While starting a conversation might be important, participating is equally if not more important. However, the visuals for mode 2 is less intuitive, given that each topic might have multiple participants. Filtering by "participated by Chinese MP" will also net values in other races, as they have also participated in the same conversations. This part would require a more significant time to explain in the user manual
The date chart was placed at the bottom to give a rough guide to when the discussions took place and how many spreading across both topics and speakers.
For "Exchanges" and "wordcount", these two metrics were not relevant for mode 1, and were only shown in mode 2. They also received the additional distribution indicator for those interested. For Mode 3, we focused mainly on the top 6 discussed topics, but as mentioned in the user guide, the users are free to customize the order and the graphs that they wish to have.
In the network graph, we wanted to achieve three main insights for the user:
- Where different parties stand in terms of conversations
- In terms of clusters, which MPs or conversations are more specialized or "niche"
- Visualize any patterns between starting/participating in conversations
Using three main RGB colors for the parties to provide the most differentiation between parties.
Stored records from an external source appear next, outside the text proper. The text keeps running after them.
-- ==== Sys2Proof/Tests/Slice0.lean ====
section
/-! SUPPORT. Tests. Expected values are those of 95_test_vectors.md, whose vector a test names, or are written out by hand from the
rule it names. The witness theorems show that the hypotheses of the obligations can be met, at boundary values. -/

open Sys2Proof Sys2Proof.Machine

namespace Sys2Proof.Tests

/-! ## Helpers -/

/-- The vectors' start: a reset machine with a word at 0x200, and registers set on top. -/
def at200 (op : Nat) (regs : List (Reg × Byte)) : State :=
  regs.foldl (fun s p => s.setReg p.1 p.2) (State.reset.withFetchWord 16 op)

/-- Something of the state after an answer, if it is a next state. -/
def look {α : Type} (r : Result) (f : State → α) : Option α :=
  match r with
  | .next t => some (f t)
  | .fault _ => none
  | .refused _ => none

/-- The snapshot with the keys of a list down. -/
def keys (ks : List Nat) (last : Option Key) : Input :=
  { keys := ks.foldl (fun m k => m ||| (1#16 <<< k)) 0#16, last := last }

/-- A stack of sixteen entries. -/
def fullStack : List Word := List.replicate 16 0x0202#16

/-- A grid with the listed pixels on. -/
def gridOf (on : List (Nat × Nat)) : List (List Bool) :=
  on.foldl (fun fb p => Display.setPixel fb p.1 p.2 true) (Display.blank Config.standard)

/-- A record of a fault, as the vectors write it. -/
def faultOf (k : Fault) (pc : Word) (op : Option Word) (a : Option Nat) : Option FaultRecord :=
  some { kind := k, atPc := pc, opcode := op, address := a }

/-- A machine whose shift instructions shift `Vy`. -/
def shiftY (s : State) : State := { s with cfg := { s.cfg with shiftSrc := .y } }

/-! ## Well-formedness -/

/-- A sprite of 16 rows has no encoding (30_encoding.md R81: `N` has four bits); one of 15 has. -/
theorem test_wellFormed_drw_rows : Instr.wellFormed (.drw 0x0#4 0x1#4 16) = false ∧
    Instr.wellFormed (.drw 0x0#4 0x1#4 15) = true := by decide

/-! ## Decoding: words written out bit by bit from the formats of 30_encoding.md R82 and the rows of R85 -/

theorem test_decode_cls : decodeTableWord 16 0b0000000011100000 = some (.cls) := by decide

theorem test_decode_ret : decodeTableWord 16 0b0000000011101110 = some (.ret) := by decide

theorem test_decode_jp : decodeTableWord 16 0b0001101010111100 = some (.jp 0xABC#12) := by decide

theorem test_decode_call : decodeTableWord 16 0b0010001000000100 = some (.call 0x204#12) := by decide

theorem test_decode_seImm : decodeTableWord 16 0b0011011001000010 = some (.seImm 0x6#4 0x42#8) := by decide

theorem test_decode_sneImm : decodeTableWord 16 0b0100100110000001 = some (.sneImm 0x9#4 0x81#8) := by decide

theorem test_decode_seReg : decodeTableWord 16 0b0101000100100000 = some (.seReg 0x1#4 0x2#4) := by decide

theorem test_decode_ldImm : decodeTableWord 16 0b0110111110101011 = some (.ldImm 0xF#4 0xAB#8) := by decide

theorem test_decode_addImm : decodeTableWord 16 0b0111001000100000 = some (.addImm 0x2#4 0x20#8) := by decide

theorem test_decode_ldReg : decodeTableWord 16 0b1000001111000000 = some (.ldReg 0x3#4 0xC#4) := by decide

theorem test_decode_orReg : decodeTableWord 16 0b1000001111000001 = some (.orReg 0x3#4 0xC#4) := by decide

theorem test_decode_andReg : decodeTableWord 16 0b1000001111000010 = some (.andReg 0x3#4 0xC#4) := by decide

theorem test_decode_xorReg : decodeTableWord 16 0b1000001111000011 = some (.xorReg 0x3#4 0xC#4) := by decide

theorem test_decode_addReg : decodeTableWord 16 0b1000001111000100 = some (.addReg 0x3#4 0xC#4) := by decide

theorem test_decode_subReg : decodeTableWord 16 0b1000001111000101 = some (.subReg 0x3#4 0xC#4) := by decide

theorem test_decode_shr : decodeTableWord 16 0b1000101010110110 = some (.shr 0xA#4 0xB#4) := by decide

theorem test_decode_subnReg : decodeTableWord 16 0b1000001111000111 = some (.subnReg 0x3#4 0xC#4) := by decide

theorem test_decode_shl : decodeTableWord 16 0b1000101010111110 = some (.shl 0xA#4 0xB#4) := by decide

theorem test_decode_sneReg : decodeTableWord 16 0b1001000100100000 = some (.sneReg 0x1#4 0x2#4) := by decide

theorem test_decode_ldI : decodeTableWord 16 0b1010001011110000 = some (.ldI 0x2F0#12) := by decide

theorem test_decode_jpV0 : decodeTableWord 16 0b1011001100000000 = some (.jpV0 0x300#12) := by decide

theorem test_decode_rnd : decodeTableWord 16 0b1100001100001111 = some (.rnd 0x3#4 0x0F#8) := by decide

theorem test_decode_drw : decodeTableWord 16 0b1101000100101101 = some (.drw 0x1#4 0x2#4 13) := by decide

theorem test_decode_skp : decodeTableWord 16 0b1110000110011110 = some (.skp 0x1#4) := by decide

theorem test_decode_sknp : decodeTableWord 16 0b1110000110100001 = some (.sknp 0x1#4) := by decide

theorem test_decode_ldVxDt : decodeTableWord 16 0b1111001000000111 = some (.ldVxDt 0x2#4) := by decide

theorem test_decode_ldVxK : decodeTableWord 16 0b1111001100001010 = some (.ldVxK 0x3#4) := by decide

theorem test_decode_ldDtVx : decodeTableWord 16 0b1111001000010101 = some (.ldDtVx 0x2#4) := by decide

theorem test_decode_ldStVx : decodeTableWord 16 0b1111100000011000 = some (.ldStVx 0x8#4) := by decide

theorem test_decode_addI : decodeTableWord 16 0b1111000100011110 = some (.addI 0x1#4) := by decide

theorem test_decode_ldF : decodeTableWord 16 0b1111010000101001 = some (.ldF 0x4#4) := by decide

theorem test_decode_ldB : decodeTableWord 16 0b1111100100110011 = some (.ldB 0x9#4) := by decide

theorem test_decode_storeRegs : decodeTableWord 16 0b1111001001010101 = some (.storeRegs 0x2#4) := by decide

theorem test_decode_loadRegs : decodeTableWord 16 0b1111111101100101 = some (.loadRegs 0xF#4) := by decide

/-- V-DEC-1 to V-DEC-8: words outside the map. -/
theorem test_decode_unknown : ([0x0000, 0x00E1, 0x0123, 0x5121, 0x9AB1, 0x800F, 0x8008, 0x800D, 0xE19F, 0xE000, 0xE1A0,
    0xF100, 0xF0FF, 0xF056].all fun w => decodeTableWord 16 w == none) = true := by decide

/-- V-DEC-10, 11, 13, 14: words that look odd but are legal. -/
theorem test_decode_odd_words : decodeTableWord 16 0xD000 = some (.drw 0x0#4 0x0#4 0) ∧
    decodeTableWord 16 0x1000 = some (.jp 0x000#12) ∧ decodeWord 0xF090#16 = none := by decide

/-- Bytes in memory order, the high byte first (20_memory.md R55); one byte is no instruction. -/
theorem test_decode_bytes : decodeBytes [0x12#8, 0x00#8, 0x77#8] = .instr (.jp 0x200#12) [0x77#8] ∧
    decodeBytes [0x00#8, 0x00#8] = .unknown 0x0000#16 ∧ decodeBytes [0x12#8] = .short := by decide

/-! ## One step on the vectors of 95_test_vectors.md -/

/-- V-DRW-11. -/
theorem test_cls :
    look (step { at200 0x00E0 [(0xF#4, 0x01#8)] with fb := gridOf [(1, 1), (31, 63)] }) (fun t => (t.pixel 1 1, t.pixel 31 63, t.reg 0xF#4, t.pc)) =
      some (false, false, 0x01#8, 0x0202#16) := by decide

/-- V-CF-6. -/
theorem test_ret :
    look (step { at200 0x00EE [] with stack := [0x0202#16, 0x0345#16] }) (fun t => (t.pc, t.stack)) =
      some (0x0345#16, [0x0202#16]) := by decide

/-- V-TMR-5, V-CF-7, F1. -/
theorem test_ret_underflow :
    look (step { at200 0x00EE [] with dt := 3#8 }) (fun t => (t.fault, t.pc, t.dt)) =
      some (faultOf .stackUnderflow 0x0200#16 (some 0x00EE#16) none, 0x0200#16, 2#8) := by decide

/-- V-CF-2. -/
theorem test_jp : look (step (at200 0x1ABC [])) (fun t => (t.pc, t.stack)) = some (0x0ABC#16, []) := by decide

/-- S7, V-CF-1. -/
theorem test_jp_self : look (step (at200 0x1200 [])) (fun t => (t.pc, t.fault)) = some (0x0200#16, none) := by decide

/-- V-CF-4. -/
theorem test_call : look (step (at200 0x2204 [])) (fun t => (t.pc, t.stack)) = some (0x0204#16, [0x0202#16]) := by decide

/-- V-CF-5, F5. -/
theorem test_call_overflow :
    look (step { at200 0x2200 [] with stack := fullStack }) (fun t => (t.fault, t.pc, t.stack)) =
      some (faultOf .stackOverflow 0x0200#16 (some 0x2200#16) none, 0x0200#16, fullStack) := by decide

/-- V-CF-9. -/
theorem test_jpV0 :
    look (step (at200 0xBFFF [(0x0#4, 0xFF#8)])) (fun t => (t.pc, t.fault)) =
      some (0x10FE#16, none) := by decide

/-- V-CF-10. -/
theorem test_jpV0_always_V0 : look (step (at200 0xB300 [(0x3#4, 0x55#8)])) (fun t => t.pc) = some 0x0300#16 := by decide

/-- V-CF-20. -/
theorem test_seImm_at_top :
    look (step (((State.reset.setPc 0x0FFE#16).withFetchWord 16 0x3000))) (fun t => (t.pc, t.fault)) =
      some (0x1002#16, none) := by decide

/-- V-CF-12. -/
theorem test_seImm_unequal : look (step (at200 0x3042 [(0x0#4, 0x41#8)])) (fun t => t.pc) = some 0x0202#16 := by decide

/-- V-CF-13. -/
theorem test_sneImm_equal : look (step (at200 0x4042 [(0x0#4, 0x42#8)])) (fun t => t.pc) = some 0x0202#16 := by decide

/-- V-CF-14. -/
theorem test_sneImm_unequal : look (step (at200 0x4042 [(0x0#4, 0x41#8)])) (fun t => t.pc) = some 0x0204#16 := by decide

/-- V-CF-15. -/
theorem test_seReg_equal :
    look (step (at200 0x5120 [(0x1#4, 0x07#8), (0x2#4, 0x07#8)])) (fun t => t.pc) =
      some 0x0204#16 := by decide

/-- V-CF-16. -/
theorem test_seReg_unequal :
    look (step (at200 0x5120 [(0x1#4, 0x07#8), (0x2#4, 0x08#8)])) (fun t => t.pc) =
      some 0x0202#16 := by decide

/-- V-CF-18. -/
theorem test_sneReg_unequal :
    look (step (at200 0x9120 [(0x1#4, 0x07#8), (0x2#4, 0x08#8)])) (fun t => t.pc) =
      some 0x0204#16 := by decide

/-- V-CF-19. -/
theorem test_sneReg_same : look (step (at200 0x9330 [(0x3#4, 0x09#8)])) (fun t => t.pc) = some 0x0202#16 := by decide

/-- V-ALU-1. -/
theorem test_ldImm : look (step (at200 0x6FAB [])) (fun t => (t.reg 0xF#4, t.pc)) = some (0xAB#8, 0x0202#16) := by decide

/-- V-ALU-2. -/
theorem test_addImm_wraps :
    look (step (at200 0x7220 [(0x2#4, 0xF0#8), (0xF#4, 0x07#8)])) (fun t => (t.reg 0x2#4, t.reg 0xF#4)) =
      some (0x10#8, 0x07#8) := by decide

/-- V-ALU-3. -/
theorem test_addImm_VF : look (step (at200 0x7F02 [(0xF#4, 0xFF#8)])) (fun t => t.reg 0xF#4) = some 0x01#8 := by decide

/-- V-ALU-5. -/
theorem test_ldReg :
    look (step (at200 0x8010 [(0x1#4, 0x3C#8)])) (fun t => (t.reg 0x0#4, t.reg 0x1#4)) =
      some (0x3C#8, 0x3C#8) := by decide

/-- V-ALU-6. -/
theorem test_orReg :
    look (step (at200 0x8011 [(0x0#4, 0xF0#8), (0x1#4, 0x0F#8)])) (fun t => t.reg 0x0#4) =
      some 0xFF#8 := by decide

/-- V-ALU-7. -/
theorem test_andReg :
    look (step (at200 0x8012 [(0x0#4, 0xF3#8), (0x1#4, 0x3F#8)])) (fun t => t.reg 0x0#4) =
      some 0x33#8 := by decide

/-- V-ALU-8. -/
theorem test_xorReg :
    look (step (at200 0x8013 [(0x0#4, 0xFF#8), (0x1#4, 0x0F#8)])) (fun t => t.reg 0x0#4) =
      some 0xF0#8 := by decide

/-- V-ALU-12. -/
theorem test_addReg_255 :
    look (step (at200 0x8014 [(0x0#4, 0x80#8), (0x1#4, 0x7F#8), (0xF#4, 0x09#8)])) (fun t => (t.reg 0x0#4, t.reg 0xF#4)) =
      some (0xFF#8, 0x00#8) := by decide

/-- V-ALU-13. -/
theorem test_addReg_carry :
    look (step (at200 0x8014 [(0x0#4, 0xFF#8), (0x1#4, 0xFF#8)])) (fun t => (t.reg 0x0#4, t.reg 0xF#4)) =
      some (0xFE#8, 0x01#8) := by decide

/-- V-ALU-21. -/
theorem test_subReg_borrow :
    look (step (at200 0x8015 [(0x0#4, 0x05#8), (0x1#4, 0x0A#8)])) (fun t => (t.reg 0x0#4, t.reg 0xF#4)) =
      some (0xFB#8, 0x00#8) := by decide

/-- V-ALU-25. -/
theorem test_subReg_VF :
    look (step (at200 0x8F15 [(0xF#4, 0x09#8), (0x1#4, 0x03#8)])) (fun t => t.reg 0xF#4) =
      some 0x01#8 := by decide

/-- V-ALU-27. -/
theorem test_subnReg :
    look (step (at200 0x8017 [(0x0#4, 0x05#8), (0x1#4, 0x0A#8)])) (fun t => (t.reg 0x0#4, t.reg 0xF#4)) =
      some (0x05#8, 0x01#8) := by decide

/-- V-ALU-30. -/
theorem test_subnReg_VF :
    look (step (at200 0x8F17 [(0xF#4, 0x09#8), (0x1#4, 0x03#8)])) (fun t => t.reg 0xF#4) =
      some 0x00#8 := by decide

/-- V-ALU-52. -/
theorem test_shr_X :
    look (step (at200 0x8016 [(0x0#4, 0xAA#8), (0x1#4, 0x05#8)])) (fun t => (t.reg 0x0#4, t.reg 0x1#4, t.reg 0xF#4)) =
      some (0x55#8, 0x05#8, 0x00#8) := by decide

/-- V-ALU-53. -/
theorem test_shr_Y :
    look (step (shiftY (at200 0x8016 [(0x0#4, 0xAA#8), (0x1#4, 0x05#8)]))) (fun t => (t.reg 0x0#4, t.reg 0x1#4, t.reg 0xF#4)) =
      some (0x02#8, 0x05#8, 0x01#8) := by decide

/-- V-ALU-51. -/
theorem test_shl_X_VF : look (step (at200 0x8F0E [(0xF#4, 0x81#8)])) (fun t => t.reg 0xF#4) = some 0x01#8 := by decide

/-- V-ALU-55. -/
theorem test_shl_Y :
    look (step (shiftY (at200 0x801E [(0x0#4, 0xAA#8), (0x1#4, 0x05#8)]))) (fun t => (t.reg 0x0#4, t.reg 0x1#4, t.reg 0xF#4)) =
      some (0x0A#8, 0x05#8, 0x00#8) := by decide

/-- V-ALU-60. -/
theorem test_rnd :
    look (step (State.supplyRandom (at200 0xC30F []) [0xA7#8])) (fun t => (t.reg 0x3#4, t.reg 0xF#4, t.random)) =
      some (0x07#8, 0x00#8, []) := by decide

/-- V-ALU-62. -/
theorem test_rnd_mask_FF :
    look (step (State.supplyRandom (at200 0xC3FF []) [0x5C#8])) (fun t => t.reg 0x3#4) =
      some 0x5C#8 := by decide

/-- V-DRW-8. -/
theorem test_drw_wraps :
    look (step (State.poke { at200 0xD011 [(0x0#4, 0xFF#8)] with i := 0x0300#16 } 0x300 0xFF#8)) (fun t => (([63, 0, 1, 2, 3, 4, 5, 6].map (t.pixel 0)), t.pixel 0 7, t.pixel 0 62, t.reg 0xF#4, t.i)) =
      some ([true, true, true, true, true, true, true, true], false, false, 0x00#8, 0x0300#16) := by decide

/-- V-DRW-7. -/
theorem test_drw_out_of_bounds :
    look (step (State.poke { at200 0xD012 [(0xF#4, 0x07#8)] with i := 0x0FFF#16 } 0xFFF 0xFF#8)) (fun t => (t.fault, t.pixel 0 0, t.reg 0xF#4, t.pc)) =
      some (faultOf .memoryOutOfBounds 0x0200#16 (some 0xD012#16) (some 0x1000), false, 0x07#8, 0x0200#16) := by decide

/-- V-KEY-1. -/
theorem test_skp_pressed :
    look (step { at200 0xE19E [(0x1#4, 0x0A#8)] with input := keys [10] (some 0xA#4) }) (fun t => t.pc) =
      some 0x0204#16 := by decide

/-- V-KEY-3. -/
theorem test_skp_code_1A :
    look (step { at200 0xE19E [(0x1#4, 0x1A#8)] with input := keys [10] (some 0xA#4) }) (fun t => t.pc) =
      some 0x0202#16 := by decide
We sized the nodes according to the out-degree, or number of conversations participated in. Conversations were given a more dull grey so that the party colors can stand out more.
For edges, we decided to make it yellow for "started" and cyan for "participated",using color temperature to scale the level of participation from high to low.
Using the Force layout 2 plug-in, we were able to achieve a relatively good spread of speakers and conversations. We then removed the parliament speakers from the graph to provide better node size scaling, but left the admin conversations in as reference.
We merged the conversation title and MP names into the same column so that the mouseover option will show both options correctly.
For this chart we used the modularity function to split the nodes into various groups. We deleted the administrative posts to give a better perspective on the main debates. We kept the edge coloring scheme consistent, to be in line with the previous graph.
We colored the conversation nodes too so that when a MP node is clicked, a users can quickly gauge the width of coverage through the location distribution and variety of colors that it is connected to.
The grouping option was set to the cluster variable so that users can view specifc clusters in isolation.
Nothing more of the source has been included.